Lets use the term "byte" to represents 8-bits of storage in memory.
A byte with the value of "0xff" can be accessed either as an unsigned character or as a signed character.
BYTE byte = 0xff;
unsigned char* uc = (unsigned char*)&byte;
signed char* sc = (signed char*)&byte; // same as "char", the "signed" is a default.
printf("uc = %u, sc = %d\n", *uc, *sc);
(I chose to use pointers because I want to demonstrate that the underlying value stored in memory is the same).
Will output
uc = 255, sc = -1
"signed" numbers use the same storage space (number of bits) as unsigned, but they use the upper-most bit as a flag to tell the cpu whether to treat them as negative or not.

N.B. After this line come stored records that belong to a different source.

-- ==== Sys2Proof/Syntax.lean ====
section
/-! DEFINITION. The commands of the hub, one constructor for each row of spec/opcode_table.json, and the
names their operands use. -/

namespace Sys2Proof

/-- The two field lines (00_scope section 5). -/
inductive Line where
  | s | c
  deriving DecidableEq, Repr

/-- The five stations a line can carry: S-line addresses 1 to 4 and C-line address 1 (R23, section 5.1). -/
inductive Stn where
  | s1 | s2 | s3 | s4 | c1
  deriving DecidableEq, Repr

/-- The two lift groups (R102). -/
inductive Group where
  | a | b
  deriving DecidableEq, Repr

/-- Who asks for control (R123). -/
inductive Source where
  | cab | remote
  deriving DecidableEq, Repr

/-- The seven kinds of spreader operation (R138). -/
inductive OpKind where
  | lock | unlock | size20 | size40 | size45 | flipUp | flipDown
  deriving DecidableEq, Repr

/-- A byte as a line's receiver sees it (R2, R14): when its start bit falls, counted in REFCLK periods
(1/48 µs) from the start of the slot, its value, and whether its stop bit was at the mark level. -/
structure RxByte where
  start : Nat
  value : Byte
  stopOk : Bool
  deriving DecidableEq, Repr

/-- An inbound byte of the host port (R178, R182): its value, and whether its stop bit was at the mark
level (always so in SPI). -/
structure HostByte where
  value : Byte
  stopOk : Bool
  deriving DecidableEq, Repr

/-- A request that either source may make about a group: the host's message, or the cab's request on a
group (R127, R131, R156, R114; log entry 25). -/
inductive GroupRequest where
  | remote (tag : Byte) (payload : List Byte)
  | cab (g : Group)
  deriving DecidableEq, Repr

/-- A request to start an operation: the host's OPERATE message, or the cab's start (R140). -/
inductive OpRequest where
  | remote (tag : Byte) (payload : List Byte)
  | cab (g : Group) (kind : OpKind)
  deriving DecidableEq, Repr

/-- The commands of the hub. A host request stands for a CRC-good REQUEST frame of the row's code, with
its tag and payload bytes (R183, R211). A reset names the levels of the strap pins and of LIN0 to LIN7
(bit k is LINk) that it reads (R178, R206). A verdict names the bytes the line's receiver saw in the slot
(R14, R15). -/
inductive Instr where
  | powerOnReset (portsel : Bool) (baud : BitVec 2) (lin : Byte)
  | resetPinFall
  | resetPinRelease (portsel : Bool) (baud : BitVec 2) (lin : Byte)
  | hubInfo (tag : Byte) (payload : List Byte)
  | hubStatus (tag : Byte) (payload : List Byte)
  | hubReset (tag : Byte) (payload : List Byte)
  | hubResetTakesPlace (portsel : Bool) (baud : BitVec 2) (lin : Byte)
  | modeSet (tag : Byte) (payload : List Byte)
  | modeTeardown
  | settingsSet (tag : Byte) (payload : List Byte)
  | settingsGet (tag : Byte) (payload : List Byte)
  | storeSave (tag : Byte) (payload : List Byte)
  | storeWriteEnd (verified : Bool)
  | profilePut (tag : Byte) (payload : List Byte)
  | profileGet (tag : Byte) (payload : List Byte)
  | profileDrop (tag : Byte) (payload : List Byte)
  | profileList (tag : Byte) (payload : List Byte)
  | stationList (tag : Byte) (payload : List Byte)
  | stationRestart (tag : Byte) (payload : List Byte)
  | paramRead (tag : Byte) (payload : List Byte)
  | paramWrite (tag : Byte) (payload : List Byte)
  | rawSamples (tag : Byte) (payload : List Byte)
  | rawWrite (tag : Byte) (payload : List Byte)
  | pointsRead (tag : Byte) (payload : List Byte)
  | changesClear (tag : Byte) (payload : List Byte)
  | pointNotify (tag : Byte) (payload : List Byte)
  | pointWrite (tag : Byte) (payload : List Byte)
  | pointFence (tag : Byte) (payload : List Byte)
  | groupStatus (tag : Byte) (payload : List Byte)
  | claimRead (req : GroupRequest)
  | claimSet (req : GroupRequest)
  | claimRelease (req : GroupRequest)
  | operate (req : OpRequest)
  | opStop (req : GroupRequest)
  | resultTake (tag : Byte) (payload : List Byte)
  | tripClear (req : GroupRequest)
  | alertStatus (tag : Byte) (payload : List Byte)
  | alertAck (tag : Byte) (payload : List Byte)
  | unknownRequest (code : Byte) (tag : Byte) (payload : List Byte)
  | badHostFrame (bytes : List HostByte)
  | hostByteGap (before : List HostByte) (after : HostByte)
  | wrongClassFrame (cls : Byte) (code : Byte) (tag : Byte) (payload : List Byte)
  | noticeSendBegin
  | messageSent
  | hostSilenceEvent
  | cycleStart (line : Line)
  | stationSlotStart (stn : Stn)
  | probeSlotStart (line : Line)
  | paramSlotStart (line : Line)
  | scanAnswerGood (line : Line) (rx : List RxByte)
  | scanMiss (line : Line) (rx : List RxByte)
  | rollAnswerGood (line : Line) (rx : List RxByte)
  | probeMiss (line : Line) (rx : List RxByte)
  | paramAnswerGood (line : Line) (rx : List RxByte)
  | paramMiss (line : Line) (rx : List RxByte)
  | holdoffExpiry (stn : Stn)
  | localInputFlip (pin : Fin 8) (level : Bool)
  | lampHalfPeriodExpiry (lamp : Fin 6)
  | cabLampHalfPeriodExpiry (output : Fin 12)
  | claimMarkExpiry (g : Group) (src : Source)
  | operationDeadline (g : Group)
  | soundTimerExpiry
  | restTimerExpiry
  | localInputSample (lin : Byte)
  deriving DecidableEq, Repr

end Sys2Proof
end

The bit pattern that represents "255" (11111111) unsigned is the same bit pattern that represents -1. The bit pattern "10000000" is either 128 or -127.
So you can store the number "255" in a signed char, by storing "-1" and then casting it to an unsigned int.
EDIT:
In-case you're wondering: negative numbers start "at the top" (i.e. 0xff/255) for computational convenience. Remember that the underlying storage is a byte, so if you take "0xff" and add 1, just using normal, unsigned cpu math, it produces the value "0x00". Which is the correct value for "i + 1" when "i = -1". Of course, it would be equally odd if negative numbers started with "-1" having the value 0x80/128.

You COULD cast it.
(unsigned char)inc_factor = 250;
And then you could read it back also with a cast :
if( (unsigned char)inc_factor == 250 ) {...}
However, that's really not best practices, It'll confuse anyone who has to maintain the code.

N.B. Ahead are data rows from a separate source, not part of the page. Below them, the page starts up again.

-- ==== Sys2Proof/Machine/Interlock.lean ====
section
/-! DEFINITION. The interlock's evaluation, binding and unbinding (R103, R104, R107, R117 to R119, R122). -/

namespace Sys2Proof.Machine

open Sys2Proof

/-- The GROUP notice (R119, R211). -/
def groupNotice (g : Group) (s : State) : State :=
  let r := s.groups.get g
  notice .group
    [groupCode g, bit r.bound, lockStateCode r.lock, landedStateCode r.landed, sizeStateCode r.size,
     bit r.trip, bit r.permit, bit r.slackReady, byteOf ((r.station.map addressOf).getD 0)] s

/-- The permit point of a group: 8 for A, 9 for B (R117). -/
def permitPoint : Group → Nat
  | .a => 8
  | .b => 9

/-- The permit pin and point take the record's value where they differ (R76, R117). -/
def drivePermit (g : Group) (s : State) : State :=
  let on := (s.groups.get g).permit
  if s.permitPins.get g = on then s
  else setLocalOutput (permitPoint g) on.toNat { s with permitPins := s.permitPins.set g on }

/-- The hand-off of a group's record to the cab service (R122). -/
def handGroup (g : Group) (s : State) : State :=
  let r := s.groups.get g
  handCopy g (fun c => { c with
    bound := r.bound, station := r.station, lock := r.lock, landed := r.landed, size := r.size,
    trip := r.trip, permit := r.permit }) s

/-- What follows a new record, seen against the record before the event: the permit line, the GROUP notice, the
cab service and an alert reason (R107, R117, R119, R122; log entry 9). -/
def publishGroup (before : GroupRec) (g : Group) (s : State) : State :=
  let s := drivePermit g s
  let s := if sameSummary before (s.groups.get g) then s else groupNotice g s
  handGroup g s

/-- An evaluation of a bound group, up to its hand-off to the operation engine: `before` is the record the
GROUP notice is judged against (R107). A trip it sets raises LOAD_INSECURE (R112). -/
def evaluateFrom (before : GroupRec) (g : Group) (s : State) : State :=
  if (s.groups.get g).bound then
    let old := s.groups.get g
    let new := evalRecord s g
    let s := publishGroup before g (updGroup g (fun _ => new) s)
    if new.trip && !old.trip then raiseAlert .loadInsecure s else s
  else s

/-- An evaluation against the record as it stands. -/
def evaluateRecord (g : Group) (s : State) : State := evaluateFrom (s.groups.get g) g s

/-- The corner of a group record from a profile's corner (R102, R44). -/
def bindCorner (p : Profile) (c : CornerDef) : Corner :=
  ⟨p.base + c.landed, p.base + c.locked, p.base + c.unlocked, .unknown⟩

/-- The record at the moment of binding, before its evaluation (R103). -/
def boundRecord (k : Stn) (p : Profile) (gp : GroupPart) : GroupRec :=
  { GroupRec.unbound with
    bound := true
    station := some k
    corners := gp.corners.map (bindCorner p)
    position := gp.size.map (fun z => p.base + z.position) }

/-- Binding at admission (R103): one GROUP notice, judged against the unbound record. -/
def bindGroup (k : Stn) (s : State) : State :=
  match profileOf s k with
  | some p =>
    match p.group with
    | some gp =>
      evaluateFrom (s.groups.get gp.role) gp.role (updGroup gp.role (fun _ => boundRecord k p gp) s)
    | none => s
  | none => s

/-- The interlock's part of an unbinding (R104). -/
def unbindRecord (g : Group) (s : State) : State :=
  publishGroup (s.groups.get g) g (updGroup g (fun _ => GroupRec.unbound) s)

/-- Whether a group record references a point (R78, R106). -/
def references (r : GroupRec) (i : Nat) : Bool :=
  r.corners.any (fun c => c.landed == i || c.locked == i || c.unlocked == i) || r.position == some i

/-- Whether a change set evaluates a group: it references one of the set's points, or the set holds an entry
for SLACK (R78, R106). -/
def concerns (r : GroupRec) (cs : List Change) : Bool :=
  cs.any (fun c => c.index == 1 || references r c.index)

end Sys2Proof.Machine
end

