-- ==== Sys2Proof/Machine/Stations.lean ====
section
/-! DEFINITION. Station records (chapter 2): slot costs and schedules, state changes and their reports,
departures, admission, the plug fast path, restart and the start of a cycle. -/

namespace Sys2Proof.Machine

open Sys2Proof

/-! ### Costs and schedules (R17, R19, R23) -/

/-- The cost of a slot in µs, the division rounded up (R19). -/
def slotCost (ls : LineSettings) (request answer : Nat) : Nat :=
  (10 * ls.divisor * (18 + request + answer) + 47) / 48 + ls.respUs

def stationSlotCost (ls : LineSettings) (inputs : Nat) : Nat := slotCost ls 26 (2 + 2 * inputs)
def probeSlotCost (ls : LineSettings) : Nat := slotCost ls 0 8
def paramSlotCost (ls : LineSettings) : Nat := slotCost ls 35 36

/-- The cost of a schedule (R19): its stations, one probe slot and one parameter slot. -/
def scheduleCost (s : State) (ls : LineSettings) (sched : List Stn) : Nat :=
  (sched.map (fun k => stationSlotCost ls (inputCount s k))).sum + probeSlotCost ls + paramSlotCost ls

/-- The settings the coming cycle will use (R23). -/
def comingSettings (e : LineEngine) : LineSettings := e.awaiting.getD e.inForce

/-- A station put into a schedule, in ascending address order (R23). -/
def insertStation (k : Stn) (sched : List Stn) : List Stn :=
  (lineStations (lineOf k)).filter (fun x => x == k || sched.contains x)

/-- The layout of a cycle (R17): station slots in order, the probe slot, the parameter slot, each starting
where the one before it ended. -/
def layoutFrom (s : State) (ls : LineSettings) : Nat → List Stn → List PlannedSlot
  | at_, [] => [⟨.probe, at_, probeSlotCost ls⟩, ⟨.param, at_ + probeSlotCost ls, paramSlotCost ls⟩]
  | at_, k :: ks =>
    let c := stationSlotCost ls (inputCount s k)
    ⟨.station k, at_, c⟩ :: layoutFrom s ls (at_ + c) ks

def topAddress : Line → Nat
  | .s => 4
  | .c => 1

/-- The smallest address above the pointer, or the smallest of all (R21, R22). -/
def rotate (ptr : Nat) (ks : List Stn) : Option Stn :=
  match ks.find? (fun k => decide (ptr < addressOf k)) with
  | some k => some k
  | none => ks.head?

/-! ### Reports of a state change (R25) -/

/-- The STATION notice (R25, R211). -/
def stationNotice (k : Stn) (s : State) : State :=
  let r := s.stations.get k
  notice .station
    [lineCode (lineOf k), byteOf (addressOf k), stationStateCode r.state, lastCauseCode r.lastCause,
     refusalCode r.refusal, byteOf r.misses, byteOf r.recovery] s

/-- The cab service takes a report of the cab station: writes are offered when it enters the scanned states
(R161, R171; log entry 28). -/
def reportCabStation (new : StationState) (s : State) : State :=
  let old := s.cab.station
  let s := updCab (fun c => { c with station := new }) s
  if isScanned new && !isScanned old then offerCabWrites s else s

/-- A move among the scanned states: the notice, except between ONLINE and DEGRADED, then the reports to the
interlock and the cab service (R25, R106; log entry 53). -/
def reportScanned (k : Stn) (old : StationState) (s : State) : State :=
  let new := stateOf s k
  if new = old then s
  else
    let s := if isOnline old && isOnline new then s else stationNotice k s
    match lineOf k with
    | .s =>
      match groupAt s k with
      | some g => evaluate g s
      | none => s
    | .c => reportCabStation new s

/-! ### Departures (R34, R35, R104, R118, R133, R152) -/

/-- R118's test on a group record as it stood before the departure. -/
def loadedNotLanded (r : GroupRec) : Bool := r.lock == .allLocked && r.landed != .allLanded

/-- The operation engine and the interlock at a departure of their station (R118, R152): which of the state
report and the evaluation the engine takes first is left open. Where the operation requires landing, a free value
decides, because the result depends on it. Any other operation ends with LINK in either order, and the report is taken
first here, ahead of the evaluation and of the UNBOUND lapse: its OPERATION notice then stands ahead of their GROUP
and CLAIM notices (log entry 10). -/
def departGroup (g : Group) (s : State) : State :=
  match s.ops.get g with
  | some r =>
    if r.landingRequired then
      let s' := { s with choices := s.choices + 1 }
      if Config.evaluationFirst s.choices then endOperation g (.aborted .link) (evaluate g s')
      else evaluate g (endOperation g (.aborted .link) s')
    else evaluate g (endOperation g (.aborted .link) s)
  | none => evaluate g s

/-- The alert of a group's station that enters FAULT (R174). -/
def stationFault (k : Stn) (s : State) : State :=
  let shown (c : GroupCopy) : Bool := c.bound && c.station == some k
  if lineOf k = .s && (shown s.cab.copies.a || shown s.cab.copies.b) then raiseAlert .stationFault s else s

/-- The reply of a transfer that ends (R41): its request's code, tag and body. -/
def transferCode : TransferKind → Byte
  | .read => 34
  | .write => 35

def endTransfer (k : Stn) (st : Status) (body : List Byte) (s : State) : State :=
  match (s.stations.get k).transfer with
  | some t =>
    replyBytes (transferCode t.kind) t.tag st body (updStation k (fun r => { r with transfer := none }) s)
  | none => s

/-- The engine's own part of a departure (R20, R34, R41): the next schedule and the slot in progress. -/
def departEngine (k : Stn) (e : LineEngine) : LineEngine :=
  { e with
    next := e.next.filter (· != k)
    slot := e.slot.map (fun x => if x.stn == k && x.kind != .probe then { x with void := true } else x) }

/-- The record at a departure (R32, R34, R35). Its profile stays until the groups have been evaluated
(`dropProfile`), and its identity stays through a restart too (log entry 42). -/
def departRecord (new : StationState) (cause : LastCause) (expiry : Option Nat) (r : StationRec) :
    StationRec :=
  { r with
    state := new
    lastCause := cause
    refusal := none
    holdoffExpiry := expiry
    misses := if new = .absent then 0 else r.misses
    limitNoted := if new = .absent then false else r.limitNoted }

/-- The profile goes with the mapping of the station, as its group is unbound (R35). -/
def dropProfile (new : StationState) (r : StationRec) : StationRec :=
  { r with profile := if new = .absent then none else r.profile }

/-- The window of a departing station (R65, R66). -/
def departWindow (new : StationState) (p : Option Profile) (s : State) : State :=
  match p with
  | some p => commitQuiet ((if new = .absent then unmapProfileWindow p else staleProfileWindow p) s.points) s
  | none => s

/-- The length of HOLDOFF (R29, R32). -/
def retryLength (s : State) (k : Stn) : Nat := ((profileOf s k).map (·.retryMs)).getD 1000

/-- A record leaves its state for HOLDOFF, FAULT or ABSENT, with all that follows (R34, R35): schedule, output
writer, transfer, window, notice; then the operation engine and the interlock on the report, while the group
is bound and the profile recorded; then the profile, the unbinding with its lapse, and the cab service (log
entry 11). -/
def leave (k : Stn) (new : StationState) (cause : LastCause) (s : State) : State :=
  let old := stateOf s k
  let prof := profileOf s k
  let grp := groupAt s k
  let loaded := isOnline old && (grp.map (fun g => loadedNotLanded (s.groups.get g))).getD false
  let expiry := if new = .holdoff then some (s.now + retryLength s k) else none
  let s := updLine (lineOf k) (departEngine k) s
  let s := updOut k (departOut (new = .absent)) s
  let s := endTransfer k .linkLost [] s
  let s := updStation k (departRecord new cause expiry) s
  let s := departWindow new prof s
  let s := if new = .absent then
      { s with staleLimits := s.staleLimits.set k none, raw := s.raw.set k none }
    else s
  let s := stationNotice k s
  let s := if loaded then raiseAlert .linkLostLoaded s else s
  let s := match grp with
    | some g => departGroup g s
    | none => s
  let s := updStation k (dropProfile new) s
  let s := match grp with
    | some g => if new = .absent then unbindGroup g s else s
    | none => s
  match lineOf k with
  | .s => if new = .fault then stationFault k s else s
  | .c => reportCabStation new (if isOnline old then cabLost s else s)

/-- A record that is not ABSENT goes to ABSENT. -/
def leaveUnlessAbsent (cause : LastCause) (s : State) (k : Stn) : State :=
  if stateOf s k = .absent then s else leave k .absent cause s

/-! ### The plug fast path (R36, R37) -/

def suspend (b : Bool) (s : State) : State := updLine .s (fun e => { e with suspended := b }) s

/-- A fall of PLUG (R36): the records depart in ascending address order (log entry 43). -/
def plugFall (s : State) : State :=
  (lineStations .s).foldl (leaveUnlessAbsent .unplugged) (suspend true s)

def plugRise (s : State) : State := suspend false s

/-! ### Admission (R26 to R29, R57) -/

/-- The lookup of check 1 (R57). -/
def lookupProfile (s : State) (k : Stn) (i : Identity) : Option ProfileRef :=
  match k, s.hub.mode with
  | .c1, _ => some .builtInCab
  | .s2, .basic => some .builtInSpreader
  | _, .run => if (tableProfile s i.typeCode).isSome then some (.table i.typeCode) else none
  | _, _ => none

/-- The profiles of the other stations of a line in a mapped state (R26). -/
def mappedProfiles (s : State) (k : Stn) : List Profile :=
  (lineStations (lineOf k)).filterMap (fun x =>
    if x != k && isMapped (stateOf s x) then profileOf s x else none)

def windowsOverlap (p q : Profile) : Bool :=
  decide (0 < windowSize p) && decide (0 < windowSize q)
    && decide (p.base < q.base + windowSize q) && decide (q.base < p.base + windowSize p)

/-- Check 5 (R23, R26, R29): the next schedule with this station's slot within the coming P. -/
def budgetFits (s : State) (k : Stn) (inputs : Nat) : Bool :=
  let e := s.lines.get (lineOf k)
  let ls := comingSettings e
  decide (scheduleCost s ls (e.next.filter (· != k)) + stationSlotCost ls inputs ≤ ls.period)

/-- The five checks in order (R26). A second station of a type code in use holds the window of the first and, where the
profile has a group part, its role too: R26's order refuses it with GROUP_TAKEN, though R57 says OVERLAP, which stays
for a profile without a group part (log entry 46). -/
def admissionCheck (s : State) (k : Stn) (i : Identity) : Except RefusalReason ProfileRef :=
  match lookupProfile s k i with
  | none => .error .noProfile
  | some ref =>
    match resolveProfile s ref with
    | none => .error .noProfile
    | some p =>
      if !(i.inputs == p.inputs.length && i.outputs == p.outputs.length) then .error .countMismatch
      else if (mappedProfiles s k).any (fun q =>
          match p.group, q.group with
          | some x, some y => x.role == y.role
          | _, _ => false) then .error .groupTaken
      else if (mappedProfiles s k).any (windowsOverlap p) then .error .overlap
      else if !budgetFits s k i.inputs then .error .budget
      else .ok ref

/-- A failed check (R28): a change of state or of reason makes a notice (R25; log entry 53). -/
def refuseStation (k : Stn) (reason : RefusalReason) (s : State) : State :=
  let before := s.stations.get k
  let s := updStation k (fun r => { r with
    state := .refused, refusal := some reason, lastCause := .refused }) s
  if before.state = .refused && before.refusal = some reason then s
  else
    let s := stationNotice k s
    match lineOf k with
    | .s => s
    | .c => if before.state = .refused then s else reportCabStation .refused s

def joinRecord (ref : Option ProfileRef) (r : StationRec) : StationRec :=
  { r with
    state := .joining, refusal := none, profile := ref, misses := 0, limitNoted := false,
    lastCause := .admitted }

/-- The record goes to JOINING and into the next schedule (R27, R29). -/
def joinStation (k : Stn) (ref : Option ProfileRef) (s : State) : State :=
  updLine (lineOf k) (fun e => { e with next := insertStation k e.next })
    (updStation k (joinRecord ref) s)

/-- A pass in BASIC or RUN mode (R27, R64, R93, R103): the record and schedule, the window, the notice, the
binding, the resync, the report to the cab service (log entry 12). -/
def admitStation (k : Stn) (ref : ProfileRef) (s : State) : State :=
  let s := joinStation k (some ref) s
  match profileOf s k with
  | none => s
  | some p =>
    let limit := staleLimit p.maxAgeMs (s.lines.get (lineOf k)).inForce.period
    let s := commitQuiet (mapProfileWindow k p s.points)
      { s with staleLimits := s.staleLimits.set k (some limit) }
    let s := stationNotice k s
    let s := match lineOf k with
      | .s => bindGroup k s
      | .c => s
    let s := resync k (updOut k (fun _ => admitOut p) s)
    match lineOf k with
    | .s => s
    | .c => reportCabStation .joining s

/-- A pass in COMMISSION mode (R29, R97, R201). -/
def admitCommission (k : Stn) (i : Identity) (s : State) : State :=
  let s := joinStation k none s
  let s := updOut k (fun _ => admitOutCommission i.outputs) s
  let s := stationNotice k { s with raw := s.raw.set k (some ⟨none, false, 0⟩) }
  match lineOf k with
  | .s => s
  | .c => reportCabStation .joining s

/-- Admission on a good ROLL_ANSWER (R26, R29): the identity is stored, then the checks. -/
def admission (k : Stn) (i : Identity) (s : State) : State :=
  let s := updStation k (fun r => { r with identity := some i }) s
  match s.hub.mode with
  | .commission => if budgetFits s k i.inputs then admitCommission k i s else refuseStation k .budget s
  | _ =>
    match admissionCheck s k i with
    | .ok ref => admitStation k ref s
    | .error reason => refuseStation k reason s

/-! ### Probe candidates and transfers (R21, R22) -/

def isCandidate (s : State) (k : Stn) : Bool :=
  let st := stateOf s k
  (st == .absent || st == .refused) && !(s.lines.get (lineOf k)).suspended

def candidates (s : State) (l : Line) : List Stn := (lineStations l).filter (isCandidate s)

def withTransfer (s : State) (l : Line) : List Stn :=
  (lineStations l).filter (fun k => (s.stations.get k).transfer.isSome)

def noTransfers (s : State) : Bool := (withTransfer s .s).isEmpty && (withTransfer s .c).isEmpty

/-! ### The start of a cycle (R17, R18, R70, R71, R171, R201) -/

/-- One mapped window's ageing at a cycle start, as one change set. -/
def ageStation (s : State) (k : Stn) : State :=
  let s := { s with raw := s.raw.set k ((s.raw.get k).map (fun r => { r with age := satSucc 255 r.age })) }
  if isMapped (stateOf s k) then
    match profileOf s k with
    | some p =>
      let limit := staleLimit p.maxAgeMs (s.lines.get (lineOf k)).inForce.period
      deliverPoints (ageWindow p limit s.points) { s with staleLimits := s.staleLimits.set k (some limit) }
    | none => s
  else s

/-- The engine's own part of a cycle start: settings and schedule taken up together, the cycle laid out. -/
def takeUp (s : State) (e : LineEngine) : LineEngine :=
  let ls := comingSettings e
  { e with
    inForce := ls, awaiting := none, active := e.next, running := true,
    plan := layoutFrom s ls 0 e.next, slot := none }

/-- A line's new cycle begins (R18); its windows age in ascending station address (log entry 43). On the C-line the cab
service then offers its writes: R70 and R171 give ageing and offers no order (log entry 47). -/
def startCycle (l : Line) (s : State) : State :=
  let s := updLine l (takeUp s) s
  let s := (lineStations l).foldl ageStation s
  match l with
  | .s => s
  | .c => offerCabWrites s

end Sys2Proof.Machine
end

In addition, it's not going to help you if you're passing inc_factor into a function that expects a signed char.
There's no way to read that value as a signed char and get a value above 128.

Related

Store signed char inside unsigned int

I have an unsigned int that actually stores a signed int, and the signed int ranges from -128 to 127.
I would like to store this value back in the unsigned int so that I can simply
apply a mask 0xFF and get the signed char.

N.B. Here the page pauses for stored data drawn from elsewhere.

-- ==== Sys2Proof/Machine/Core.lean ====
section
/-! DEFINITION. The machine as the host reads it. -/

def Sys2Proof.core : Host.Core := {
  State := Sys2Proof.Machine.State, Fault := Sys2Proof.Machine.Fault,
  Refusal := Sys2Proof.Machine.Refusal, step := Sys2Proof.Machine.step, reset := Sys2Proof.Machine.State.reset }
end

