/-- R120, R177, R211: the replies of GROUP_STATUS and ALERT_STATUS. (That the position's value and quality without a
size part, and the kind and phase without an operation, are sent as 0 is the model's choice, log entry 20.) -/
def Obligations.GroupAndAlertStatusReply : Prop :=
  ∀ (s : State) (tag : Byte), Ready s tag →
    (∀ g, exec (.groupStatus tag [groupCode g]) s = .next (replyBytes 64 tag .ok
      (let r := s.groups.get g
       let o := s.owners.get g
       [groupCode g, bit r.bound, byteOf ((r.station.map addressOf).getD 0)]
        ++ profileRefBytes (r.station.bind (fun k => (s.stations.get k).profile))
        ++ [byteOf r.corners.length] ++ r.corners.flatMap cornerReport
        ++ [lockStateCode r.lock, landedStateCode r.landed, sizeStateCode r.size]
        ++ positionReport s r.position
        ++ [bit r.slackReady, bit r.trip, bit r.permit, ownerCode o.owner] ++ be16 o.generation.toNat
        ++ operationReport (s.ops.get g))
      (acceptRequest 64 tag s))) ∧
    exec (.alertStatus tag []) s = .next (replyBytes 80 tag .ok
      ([alertStateCode s.cab.alert.state, alertReasonsByte s.cab.alert.reasons, byteOf s.cab.alert.count]
        ++ be16 (match s.cab.alert.state with
          | .quiet => 0
          | .sounding => (s.cab.alert.soundTimer.map (· - s.now)).getD 0
          | .resting => (s.cab.alert.restTimer.map (· - s.now)).getD 0)
        ++ be16 s.store.working.soundMs ++ be16 s.store.working.restMs
        ++ [groupCode s.cab.selected, stationStateCode s.cab.station]
        ++ [0, 1, 2, 3, 4, 5, 6, 7, 8, 9, 10, 11].flatMap (ownedReport s))
      (acceptRequest 80 tag s))

/-! ### Modes, settings and the store -/

/-- R198: MODE_SET is refused while a change is pending, answered at once in the same mode, and otherwise starts
the change: operations end, owners lapse, marks clear, and the teardown waits while a transfer is pending (when it is
taken is log entry 16). -/
def Obligations.ModeSetStartsChange : Prop :=
  ∀ (s : State) (tag : Byte) (m : Mode), Ready s tag →
    (s.hub.change.isSome = true →
      exec (.modeSet tag [modeCode m]) s = .next (replyBytes 4 tag .busy [] (acceptRequest 4 tag s))) ∧
    (s.hub.change = none → s.hub.mode = m →
      exec (.modeSet tag [modeCode m]) s = .next (replyBytes 4 tag .ok [modeCode m] (acceptRequest 4 tag s))) ∧
    (s.hub.change = none → s.hub.mode ≠ m → noTransfers s = false →
      ∃ t, exec (.modeSet tag [modeCode m]) s = .next t ∧ t.hub = ⟨s.hub.mode, some ⟨m, tag⟩⟩ ∧
        t.stations = s.stations ∧ t.lines = s.lines ∧
        ∀ g, t.ops.get g = none ∧ (t.owners.get g).owner = .none ∧ (t.owners.get g).marks = ⟨none, none⟩ ∧
          (t.owners.get g).generation =
            (if (s.owners.get g).owner = .none then (s.owners.get g).generation
              else (s.owners.get g).generation + 1)) ∧
    (s.hub.change = none → s.hub.mode ≠ m → noTransfers s = true →
      ∃ t, exec (.modeSet tag [modeCode m]) s = .next t ∧ t.hub = ⟨m, none⟩)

How do I do the conversion ?
i.e.
unsigned int foo = -100;
foo = (char)foo;
char bar = foo & 0xFF;
assert(bar == -100);
The & 0xFF operation will produce a value in the range 0 to 255. It's not possible to get a negative number this way. So, even if you use & 0xFF somewhere, you will still need to apply a conversion later to get to the range -128 to 127.
In your code:
char bar = foo & 0xFF;
there is an implicit conversion to char. This relies on implementation-defined behaviour but this will work on all but the most esoteric of systems. The most common implementation definition is the inverse of the conversion that applies when converting unsigned char to char.
(Your previous line foo = (char)foo; should be removed).
However,
char bar = foo;
would produce exactly the same effect (again, except for on those esoteric systems).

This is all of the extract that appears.